-- ==== Sys2Proof/Laws/Frames.lean ====
section
/-!
SUPPORT. The frame of each shared operation, how frames compose, and what a step can be: the lemmas that proofs about
instructions and commands cite instead of unfolding the operations.
-/
namespace Sys2Proof.Machine

/-! ## Frames -/

theorem Same.refl (p : Part) (s : State) : Same p s s := by cases p <;> simp [Same]

theorem Same.trans {p : Part} {s t u : State} (h1 : Same p s t) (h2 : Same p t u) : Same p s u := by
  cases p <;> simp_all [Same]

theorem UnchangedBut.refl (ps : List Part) (s : State) : UnchangedBut ps s s := fun p _ => Same.refl p s

theorem UnchangedBut.mono {ps qs : List Part} {s t : State} (h : UnchangedBut ps s t) (hsub : ps ⊆ qs) :
    UnchangedBut qs s t := fun p hp => h p fun hp' => hp (hsub hp')

theorem UnchangedBut.trans {ps qs : List Part} {s t u : State} (h1 : UnchangedBut ps s t) (h2 : UnchangedBut qs t u) :
    UnchangedBut (ps ++ qs) s u := fun p hp =>
  (h1 p fun h => hp (List.mem_append_left _ h)).trans (h2 p fun h => hp (List.mem_append_right _ h))

variable (s : State)

theorem unchanged_setReg (k : RegIdx) (b : Byte) : UnchangedBut [.v] s (s.setReg k b) := by
  intro p hp; cases p <;> first
    | exact (hp (by decide)).elim
    | exact (rfl : _ = _)
    | exact fun _ => rfl
    | exact fun _ _ => rfl

theorem unchanged_setRegFlag (k : RegIdx) (b : Byte) (f : Bool) : UnchangedBut [.v] s (s.setRegFlag k b f) :=
  ((unchanged_setReg s k b).trans (unchanged_setReg _ vf _)).mono (by simp)

theorem unchanged_setPc (w : Word) : UnchangedBut [.pc] s (s.setPc w) := by
  intro p hp; cases p <;> first
    | exact (hp (by decide)).elim
    | exact (rfl : _ = _)
    | exact fun _ => rfl
    | exact fun _ _ => rfl

theorem unchanged_setI (w : Word) : UnchangedBut [.i] s (s.setI w) := by
  intro p hp; cases p <;> first
    | exact (hp (by decide)).elim
    | exact (rfl : _ = _)
    | exact fun _ => rfl
    | exact fun _ _ => rfl

theorem unchanged_setDt (b : Byte) : UnchangedBut [.dt] s (s.setDt b) := by
  intro p hp; cases p <;> first
    | exact (hp (by decide)).elim
    | exact (rfl : _ = _)
    | exact fun _ => rfl
    | exact fun _ _ => rfl

theorem unchanged_setSt (b : Byte) : UnchangedBut [.st] s (s.setSt b) := by
  intro p hp; cases p <;> first
    | exact (hp (by decide)).elim
    | exact (rfl : _ = _)
    | exact fun _ => rfl
    | exact fun _ _ => rfl

theorem unchanged_holdForKey (x : RegIdx) : UnchangedBut [.pc, .waitx, .mode] s (s.holdForKey x) := by
  intro p hp; cases p <;> first
    | exact (hp (by decide)).elim
    | exact (rfl : _ = _)
    | exact fun _ => rfl
    | exact fun _ _ => rfl

theorem unchanged_resume : UnchangedBut [.pc, .mode] s s.resume := by
  intro p hp; cases p <;> first
    | exact (hp (by decide)).elim
    | exact (rfl : _ = _)
    | exact fun _ => rfl
    | exact fun _ _ => rfl

theorem unchanged_skipIf (b : Bool) : UnchangedBut [.pc] s (s.skipIf b) := by
  cases b
  · exact UnchangedBut.refl _ s
  · exact unchanged_setPc s _

theorem unchanged_raise (e : Err) : UnchangedBut [.err] s (s.raise e) := by
  intro p hp; cases p <;> first
    | exact (hp (by decide)).elim
    | exact (rfl : _ = _)
    | exact fun _ => rfl
    | exact fun _ _ => rfl

theorem unchanged_displayed (fb : Framebuffer) : UnchangedBut [.fb, .redraw, .changed] s (s.displayed fb) := by
  intro p hp; cases p <;> first
    | exact (hp (by decide)).elim
    | exact (rfl : _ = _)
    | exact fun _ => rfl

theorem unchanged_drawn : UnchangedBut [.draws] s s.drawn := by
  intro p hp; cases p <;> first
    | exact (hp (by decide)).elim
    | exact (rfl : _ = _)
    | exact fun _ => rfl
    | exact fun _ _ => rfl

theorem unchanged_beginCommand : UnchangedBut outputs s s.beginCommand := by
  intro p hp; cases p <;> first
    | exact (hp (by decide)).elim
    | exact (rfl : _ = _)
    | exact fun _ => rfl
    | exact fun _ _ => rfl

theorem unchanged_takeCommand : UnchangedBut [.pending] s s.takeCommand := by
  intro p hp; cases p <;> first
    | exact (hp (by decide)).elim
    | exact (rfl : _ = _)
    | exact fun _ => rfl
    | exact fun _ _ => rfl

theorem unchanged_withMem (m : Memory) : UnchangedBut [.mem] s { s with mem := m } := by
  intro p hp; cases p <;> first
    | exact (hp (by decide)).elim
    | exact (rfl : _ = _)
    | exact fun _ => rfl
    | exact fun _ _ => rfl

theorem unchanged_withV (v : Vector Byte 16) : UnchangedBut [.v] s { s with v := v } := by
  intro p hp; cases p <;> first
    | exact (hp (by decide)).elim
    | exact (rfl : _ = _)
    | exact fun _ => rfl
    | exact fun _ _ => rfl

theorem unchanged_memWriteAll (a : Nat) (bs : List Byte) : UnchangedBut [.mem] s (s.memWriteAll a bs) :=
  memWriteAll_eq s a bs ▸ unchanged_withMem s _

theorem unchanged_loadRegs (n : Nat) : UnchangedBut [.v] s (s.loadRegs n) :=
  loadRegs_eq s n ▸ unchanged_withV s _

/-- A successful push writes S and SP; a failed one only reports. -/
theorem unchanged_push (w : Word) : UnchangedBut [.stack, .sp, .err] s (s.push w).2 := by
  unfold State.push
  split
  · intro p hp; cases p <;> first
    | exact (hp (by decide)).elim
    | exact (rfl : _ = _)
    | exact fun _ => rfl
    | exact fun _ _ => rfl
  · exact (unchanged_raise s _).mono (by simp)

/-- A successful pop writes SP; a failed one only reports. -/
theorem unchanged_pop : UnchangedBut [.sp, .err] s s.pop.2 := by
  unfold State.pop
  split
  · intro p hp; cases p <;> first
    | exact (hp (by decide)).elim
    | exact (rfl : _ = _)
    | exact fun _ => rfl
    | exact fun _ _ => rfl
  · exact (unchanged_raise s _).mono (by simp)

theorem regs_setReg (k : RegIdx) (b : Byte) : RegsUnchangedBut (· = k) s (s.setReg k b) := by
  intro j hj; simp [hj]

theorem regs_setRegFlag (k : RegIdx) (b : Byte) (f : Bool) :
    RegsUnchangedBut (fun j => j = k ∨ j = vf) s (s.setRegFlag k b f) := by
  intro j hj
  rw [reg_setRegFlag, if_neg fun h => hj (.inr h), if_neg fun h => hj (.inl h)]

theorem regs_loadRegs (n : Nat) (hn : n ≤ 16) : RegsUnchangedBut (fun j => j.val < n) s (s.loadRegs n) := by
  intro j hj
  rw [reg_loadRegs s n hn, if_neg hj]

/-- Consecutive writes leave every byte outside their cells. -/
theorem bytes_memWriteAll (a : Nat) (bs : List Byte) :
    BytesUnchangedBut ((List.range bs.length).map (a + ·)) s (s.memWriteAll a bs) := by
  intro k hk
  exact memRead_memWriteAll_of_ne s a k bs fun j hj => hk _ (List.mem_map.2 ⟨j, List.mem_range.2 hj, rfl⟩)

/-! ## What a step can be -/

/-- A step performs the next command of the host. -/
theorem step_eq : step s =
    if s.resetDone || s.nextCommand == .reset then runCommand s.nextCommand s.takeCommand else .refused .beforeReset := rfl

/-- Once a RESET has completed, a step runs the next command. -/
theorem step_of_resetDone {s : State} (h : s.resetDone = true) : step s = runCommand s.nextCommand s.takeCommand := by
  simp [step_eq, h]

/-- A next state after a step means the command was run. -/
theorem run_of_step {s t : State} (h : step s = .next t) : runCommand s.nextCommand s.takeCommand = .next t := by
  rw [step_eq] at h
  split at h
  · exact h
  · cases h

/-- A RESET is performed from every state. -/
theorem step_of_reset {s : State} (h : s.nextCommand = .reset) : step s = .next (resetCommand s.takeCommand) := by
  simp [step_eq, h, runCommand]

/-- Every instruction completes, in every state. -/
theorem exec_next (i : Instr) (s : State) : ∃ t, exec i s = .next t := by
  cases i with
  | ret => simp only [exec, execRet]; split <;> exact ⟨_, rfl⟩
  | call nnn => simp only [exec, execCall]; split <;> exact ⟨_, rfl⟩
  | ldVxK x => simp only [exec, execLdVxK]; split <;> exact ⟨_, rfl⟩
  | _ => exact ⟨_, rfl⟩

/-- What an instruction does to the memory list: nothing, or the write of consecutive bytes. -/
theorem exec_mem {i : Instr} {s t : State} (h : exec i s = .next t) :
    t.mem = s.mem ∨ ∃ a bs, t.mem = (s.memWriteAll a bs).mem := by
  cases i with
  | ldBVx x => cases h; exact .inr ⟨_, _, rfl⟩
  | ldIVx x => cases h; exact .inr ⟨_, _, rfl⟩
  | ret =>
    left; simp only [exec, execRet] at h
    rcases sp_zero_or_pos s with h0 | h0
    · rw [pop_of_empty h0] at h; cases h; rfl
    · rw [pop_of_pos h0] at h; cases h; rfl
  | call nnn =>
    left; simp only [exec, execCall] at h
    rcases sp_lt_or_full s with h0 | h0
    · rw [push_of_lt h0] at h; cases h; rfl
    · rw [push_of_full h0] at h; cases h; rfl
  | ldVxK x => left; simp only [exec, execLdVxK] at h; split at h <;> cases h <;> rfl
  | ldVxI x => left; cases h; rw [loadRegs_eq]
  | seImm | sneImm | seReg | sneReg | skp | sknp => left; cases h; rw [skipIf_eq]
  | _ => left; cases h; rfl

/-- Every instruction keeps memory in its canonical form. -/
theorem exec_wf {i : Instr} {s t : State} (h : exec i s = .next t) (hw : s.mem.wf) : t.mem.wf := by
  rcases exec_mem h with h | ⟨a, bs, h⟩ <;> rw [h]
  · exact hw
  · exact memWriteAll_wf hw _ _

/-- A STEP in MODE Ready either runs an instruction or reports an UNKNOWN word. -/
theorem stepReady_cases (s : State) :
    (∃ i, decodeWord s.fetchWord = .ok i ∧ stepReady s = exec i s.fetched) ∨
    (∃ e, decodeWord s.fetchWord = .error e ∧ stepReady s = .next (s.fetched.raise (.unknownOpcode s.fetchWord))) := by
  unfold stepReady
  rw [fetched_opc]
  cases h : decodeWord s.fetchWord with
  | ok i => exact .inl ⟨i, rfl, rfl⟩
  | error e => exact .inr ⟨e, rfl, rfl⟩

/-- A word is not decoded only when it is UNKNOWN, and the error carries the word. -/
theorem decodeWord_error {w : Word} {e : DecodeError} (h : decodeWord w = .error e) : e = .unknown w := by
  unfold decodeWord at h
  dsimp only at h
  split at h
  all_goals first
    | cases h
    | (unfold decodeFamily8 at h; dsimp only at h; split at h <;> cases h; rfl)
    | (unfold decodeFamilyF at h; dsimp only at h; split at h <;> cases h; rfl)
    | (split at h <;> cases h; rfl)
    | (split at h; · cases h
       split at h <;> cases h; rfl)

/-- A STEP once a RESET has completed, in MODE Ready. -/
theorem step_ready {s : State} (h : s.resetDone = true) (hc : s.nextCommand = .step) (hm : s.mode = .ready) :
    step s = stepReady s.takeCommand := by
  rw [step_of_resetDone h, hc]; simp [runCommand, stepCommand, hm]

/-- A STEP once a RESET has completed, in MODE WaitKey. -/
theorem step_waiting {s : State} (h : s.resetDone = true) (hc : s.nextCommand = .step) (hm : s.mode = .waitKey) :
    step s = .next (stepWaiting s.takeCommand.beginCommand) := by
  rw [step_of_resetDone h, hc]; simp [runCommand, stepCommand, hm]

@[simp] theorem fetchWord_takeCommand : s.takeCommand.fetchWord = s.fetchWord := rfl
@[simp] theorem firstKey_takeCommand : s.takeCommand.firstKey = s.firstKey := rfl
@[simp] theorem firstKey_beginCommand : s.beginCommand.firstKey = s.firstKey := rfl
@[simp] theorem firstKey_fetched : s.fetched.firstKey = s.firstKey := rfl

end Sys2Proof.Machine
end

------------------------------------------------

Problem description: Copy the entries word for word. Start at the first line and end with the line containing "theorem UnchangedBut.refl (ps".

Solution for this exercise:
-- ==== Sys2Proof/Laws/Frames.lean ====
section
/-!
SUPPORT. The frame of each shared operation, how frames compose, and what a step can be: the lemmas that proofs about
instructions and commands cite instead of unfolding the operations.
-/
namespace Sys2Proof.Machine

/-! ## Frames -/

theorem Same.refl (p : Part) (s : State) : Same p s s := by cases p <;> simp [Same]

theorem Same.trans {p : Part} {s t u : State} (h1 : Same p s t) (h2 : Same p t u) : Same p s u := by
  cases p <;> simp_all [Same]

theorem UnchangedBut.refl (ps : List Part) (s : State) : UnchangedBut ps s s := fun p _ => Same.refl p s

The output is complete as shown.